Так пусть корабль несет по морю
За путеводною звездой.
Переход из Ливерпуля в Бостон выдался не слишком удачным. Чарльз частенько склонялся над чашей для морской болезни, а когда его не тошнило, снова и снова задавался вопросом, за каким чертом его понесло на другой, куда более примитивный край света. А может, оно и к лучшему. Он представлял себе Бостон как жалкое скопление срубов, поэтому реальность, когда в одно прекрасное солнечное утро его взору предстали дома из теплого кирпича и с белыми деревянными шпилями, не говоря уже о впечатляющем золотом куполе, его приятно удивила. И первое впечатление не оказалось обманчивым. Как когда-то он запал на двух филадельфийцев, так сейчас его обворожило бостонское общество с его милотой и открытостью. Не сказать, чтобы его чествовали, но за неделю два или три рекомендательных письма привели к приглашениям в несколько приличных домов. Его позвали в «Атенеум»[136]; он, на минуточку, обменялся рукопожатием с сенатором; он пожал морщинистую лапу поистине значительной фигуры, пусть и не столь пугающе красноречивой, – старика Дейне, родоначальника американской литературы, коему на тот момент пошел восьмидесятый год. А вот с куда более знаменитым автором, с которым было бы интересно поговорить, получи он доступ к кругу Лоуэлла в Кембридже, – тот как раз подумывал о прямо противоположном решении, если иметь в виду мотивы и предрасположение, а речь, в общем-то, идет о корабле, стоящем пока на якоре, но готовом поплыть в обратном направлении и совершить изнурительный и локсодромный переход до поистине богатой, хотя и заиленной, гавани английского Рая (нет, мне не следует обезьянничать, подражая мастеру), – так вот, с Лоуэллом Чарльз так и не встретился.

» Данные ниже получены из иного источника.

-- ==== Sys2Proof/Laws/PerInstr.lean ====
section
/-! SUPPORT. A law of every command as syntax, one lemma per constructor: the request that a row carries fits the fields of a DREQ frame
(R112): an index of 16 bits and a subindex of 8. -/

namespace Sys2Proof.Laws.ReqFits

open Sys2Proof.Machine

/-- The request that the command carries, if it carries one, names an index of 16 bits and a subindex of 8 (R112). -/
def Statement (i : Instr) : Prop := ∀ q, reqOf i = some q → q.index < 2 ^ 16 ∧ q.sub < 2 ^ 8

/-- A command that carries no request. -/
theorem of_none {i : Instr} (h : reqOf i = none) : Statement i := fun q e => by rw [h] at e; cases e

/-- A command that carries the request `q`. -/
theorem of_some {i : Instr} {q : Req} (h : reqOf i = some q) (x : q.index < 2 ^ 16) (y : q.sub < 2 ^ 8) : Statement i :=
  fun p e => by rw [h] at e; cases e; exact ⟨x, y⟩
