theorem State.applyWrite_wordData (t : State) (v : Nat) : t.applyWrite Key.WORD_DATA v = t.wordWrite v := by
  refine State.applyWrite_command (State.elemHere_of (by decide) (by decide) (by decide) (by decide)) ?_ (by decide) (by decide)
  unfold State.command
  dsimp only
  iterate 16 (first | rw [if_neg (by decide)] | skip)
  rw [if_pos (by decide)]

theorem State.applyWrite_faultClear (t : State) (v : Nat) : t.applyWrite Key.FAULT_CLEAR v = t.faultClear v := by
  refine State.applyWrite_command (State.elemHere_of (by decide) (by decide) (by decide) (by decide)) ?_ (by decide) (by decide)
  unfold State.command
  dsimp only
  iterate 16 (first | rw [if_neg (by decide)] | skip)
  rw [if_pos (by decide)]

theorem State.applyWrite_firstClear (t : State) (v : Nat) : t.applyWrite Key.FIRST_CLEAR v = (if v = 1 then t.firstClear else t) := by
  refine State.applyWrite_command (State.elemHere_of (by decide) (by decide) (by decide) (by decide)) ?_ (by decide) (by decide)
  unfold State.command
  dsimp only
  iterate 16 (first | rw [if_neg (by decide)] | skip)
  rw [if_pos (by decide)]

theorem State.applyWrite_histClear (t : State) (v : Nat) : t.applyWrite Key.HIST_CLEAR v = (if v = 1 then t.histClear else t) := by
  refine State.applyWrite_command (State.elemHere_of (by decide) (by decide) (by decide) (by decide)) ?_ (by decide) (by decide)
  unfold State.command
  dsimp only
  iterate 16 (first | rw [if_neg (by decide)] | skip)
  rw [if_pos (by decide)]

theorem State.applyWrite_inject (t : State) (v : Nat) : t.applyWrite Key.INJECT v = t.injectArm v := by
  refine State.applyWrite_command (State.elemHere_of (by decide) (by decide) (by decide) (by decide)) ?_ (by decide) (by decide)
  unfold State.command
  dsimp only
  iterate 16 (first | rw [if_neg (by decide)] | skip)
  rw [if_pos (by decide)]

theorem State.applyWrite_calderaRestart (t : State) (v : Nat) : t.applyWrite Key.CALDERA_RESTART v = (t.updMgmt fun m => { m with hostAt := some t.clk }).restartNow (if t.mgmt.wdtAt = some t.clk then 2 else 4) := by
  refine State.applyWrite_command (State.elemHere_of (by decide) (by decide) (by decide) (by decide)) ?_ (by decide) (by decide)
  unfold State.command
  dsimp only
  iterate 16 (first | rw [if_neg (by decide)] | skip)
  rw [if_pos (by decide)]

theorem State.applyWrite_logWindowSeq (t : State) (v : Nat) : t.applyWrite Key.LOG_WINDOW_SEQ v = t.setReg Key.LOG_WINDOW_SEQ v := by
  rw [State.applyWrite_plain (State.elemHere_of (by decide) (by decide) (by decide) (by decide)) (State.command_none (by decide) (by decide) (by decide)) (by decide) (by decide)]
  unfold State.objEffect State.posEffect State.schedEffect State.camEffect State.portEffect
  dsimp only
  iterate 16 (first | rw [if_neg (by decide)] | rw [if_pos (by decide)] | skip)

theorem State.applyWrite_updateCommand (t : State) (v : Nat) : t.applyWrite Key.UPDATE_COMMAND v = (match v with | 1 => t.updateInstall | 2 => t.updateActivate | 3 => t.updateConfirm | _ => t.updateAbort) := by
  refine State.applyWrite_command (State.elemHere_of (by decide) (by decide) (by decide) (by decide)) ?_ (by decide) (by decide)
  unfold State.command
  dsimp only
  iterate 16 (first | rw [if_neg (by decide)] | skip)
  rw [if_pos (by decide)]
  all_goals rfl

theorem State.applyWrite_lifecycleCmd (t : State) (v : Nat) : t.applyWrite Key.LIFECYCLE_CMD v = (if v = 1 then t.lifeTo (t.reg Key.LIFECYCLE + 1) else t.retire) := by
  refine State.applyWrite_command (State.elemHere_of (by decide) (by decide) (by decide) (by decide)) ?_ (by decide) (by decide)
  unfold State.command
  dsimp only
  iterate 16 (first | rw [if_neg (by decide)] | skip)
  rw [if_pos (by decide)]

theorem State.applyWrite_keyCommit (t : State) (v : Nat) : t.applyWrite Key.KEY_COMMIT v = t.keyInstall := by
  refine State.applyWrite_command (State.elemHere_of (by decide) (by decide) (by decide) (by decide)) ?_ (by decide) (by decide)
  unfold State.command
  dsimp only
  iterate 16 (first | rw [if_neg (by decide)] | skip)
  rw [if_pos (by decide)]

theorem State.applyWrite_powerReq (t : State) (v : Nat) : t.applyWrite Key.POWER_REQ v = t.powerReqWrite v := by
  refine State.applyWrite_command (State.elemHere_of (by decide) (by decide) (by decide) (by decide)) ?_ (by decide) (by decide)
  unfold State.command
  dsimp only
  iterate 16 (first | rw [if_neg (by decide)] | skip)
  rw [if_pos (by decide)]

theorem State.applyWrite_traceMode (t : State) (v : Nat) : t.applyWrite Key.TRACE_MODE v = (t.setReg Key.TRACE_MODE v).traceModeWrite (t.reg Key.TRACE_MODE) := by
  rw [State.applyWrite_plain (State.elemHere_of (by decide) (by decide) (by decide) (by decide)) (State.command_none (by decide) (by decide) (by decide)) (by decide) (by decide)]
  unfold State.objEffect State.posEffect State.schedEffect State.camEffect State.portEffect
  dsimp only
  iterate 16 (first | rw [if_neg (by decide)] | rw [if_pos (by decide)] | skip)

theorem State.applyWrite_traceRestart (t : State) (v : Nat) : t.applyWrite Key.TRACE_RESTART v = (if (t.setReg Key.TRACE_RESTART v).flag Key.TRACE_RESTART then (t.setReg Key.TRACE_RESTART v).traceRestart else t.setReg Key.TRACE_RESTART v) := by
  rw [State.applyWrite_plain (State.elemHere_of (by decide) (by decide) (by decide) (by decide)) (State.command_none (by decide) (by decide) (by decide)) (by decide) (by decide)]
  unfold State.objEffect State.posEffect State.schedEffect State.camEffect State.portEffect
  dsimp only
  iterate 16 (first | rw [if_neg (by decide)] | rw [if_pos (by decide)] | skip)

theorem State.applyWrite_pmcSel (t : State) (v : Nat) (k : Fin 16) : t.applyWrite (Key.PMC_SEL k) v = (t.setReg (Key.PMC_SEL k) v).pmcSelWrite k := by
  have hb := k.isLt
  rw [State.applyWrite_plain (State.elemHere_of (by have hb := k.isLt; simp only [Key.PMC_SEL]; omega) (by have hb := k.isLt; simp only [Key.PMC_SEL]; omega) (by have hb := k.isLt; simp only [Key.PMC_SEL]; omega) (by have hb := k.isLt; simp only [Key.PMC_SEL]; omega)) (State.command_none (by have hb := k.isLt; simp only [Key.PMC_SEL]; omega) (by have hb := k.isLt; simp only [Key.PMC_SEL]; omega) (by fin_cases k <;> decide)) (by have hb := k.isLt; simp only [Key.PMC_SEL]; omega) (by fin_cases k <;> rfl)]
  unfold State.objEffect State.posEffect State.schedEffect State.camEffect State.portEffect
  dsimp only
  iterate 16 (first | rw [if_neg (by simp only [Key.PMC_SEL, Key.FIRE_ARM, Key.FIRE_DISARM, Key.DMA_HOST_FLAGS, Key.WORD_DATA, Key.FAULT_CLEAR, Key.FIRST_CLEAR, Key.HIST_CLEAR, Key.INJECT, Key.CALDERA_RESTART, Key.UPDATE_COMMAND, Key.LIFECYCLE_CMD, Key.KEY_COMMIT, Key.STICKY_ADDR, Key.POWER_REQ, Key.SSI_COMMAND, Key.SSI_MODULUS, Key.POS_ROLE, Key.POS_PRESET, Key.ENC_OUT_MODE, Key.GRID_ENABLE, Key.SHEET_AT, Key.SHEET_LINES, Key.LOOP_ENABLE, Key.BM_CONTROL, Key.TRACE_MODE, Key.TRACE_RESTART]; omega)] | rw [if_pos (by simp only [Key.PMC_SEL, Key.FIRE_ARM, Key.FIRE_DISARM, Key.DMA_HOST_FLAGS, Key.WORD_DATA, Key.FAULT_CLEAR, Key.FIRST_CLEAR, Key.HIST_CLEAR, Key.INJECT, Key.CALDERA_RESTART, Key.UPDATE_COMMAND, Key.LIFECYCLE_CMD, Key.KEY_COMMIT, Key.STICKY_ADDR, Key.POWER_REQ, Key.SSI_COMMAND, Key.SSI_MODULUS, Key.POS_ROLE, Key.POS_PRESET, Key.ENC_OUT_MODE, Key.GRID_ENABLE, Key.SHEET_AT, Key.SHEET_LINES, Key.LOOP_ENABLE, Key.BM_CONTROL, Key.TRACE_MODE, Key.TRACE_RESTART]; omega)] | skip)
  rw [show Key.PMC_SEL k % 256 = k.val by simp only [Key.PMC_SEL]; omega]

Хотя он отдал долг вежливости, посетив «Колыбель свободы» в Фэньюэл-холле, ему пришлось столкнуться с определенной враждебностью, поскольку Британии так и не простили ее недавнего окольного участия в Гражданской войне, и существовал стереотип – Джон Булль, такой же вульгарно упрощенный, как дядя Сэм. Однако Чарльз явно не вписывался в этот образ: он утверждал, что война за независимость была справедливой, он восхищался Бостоном как центром американской науки, движением против рабства и много чем еще. Он отвечал на допросы с пристрастием по поводу «Бостонского чаепития»[137] и «красных мундиров»[138] невозмутимой улыбкой и тщательно подбирал слова, дабы не выглядеть снисходительным. Мне кажется, его особенно порадовали две вещи: восхитительная новизна природы (незнакомые растения, деревья, птицы) и, после посещения Гарварда на противоположной стороне реки, названной его именем, некоторые удивительные, доселе незнакомые образцы окаменелостей. И еще одна радость – сами американцы. Поначалу он обратил внимание на некоторое отсутствие иронии, и пару раз ему пришлось выкручиваться после неловкого contretemps[139], когда с юмором брошенные фразы были восприняты буквально. Зато какие плюсы… Откровенность, прямые подходы, прелестное любопытство в сочетании с открытым гостеприимством… наивность, но с таким здоровым цветом лица после набеленных европейских лиц. И почти сразу в женском ракурсе. Молодые американки были куда более свободными в обращении, чем их европейские современницы. Заокеанское движение эмансипации насчитывало уже добрых два десятка лет. Их прямота казалась Чарльзу необыкновенно привлекательной.
И они отвечали ему взаимностью. Превосходство социальных вкусов по женской части, по крайней мере в Бостоне, по-прежнему с готовностью демонстрировалось Лондону. Он, того и гляди, потерял бы сердце, но его держал в клещах убийственный документ мистера Фримана, который мысленно вырастал между ним и всяким невинным женским личиком. Лишь одно лицо могло бы его простить и прогнать видение.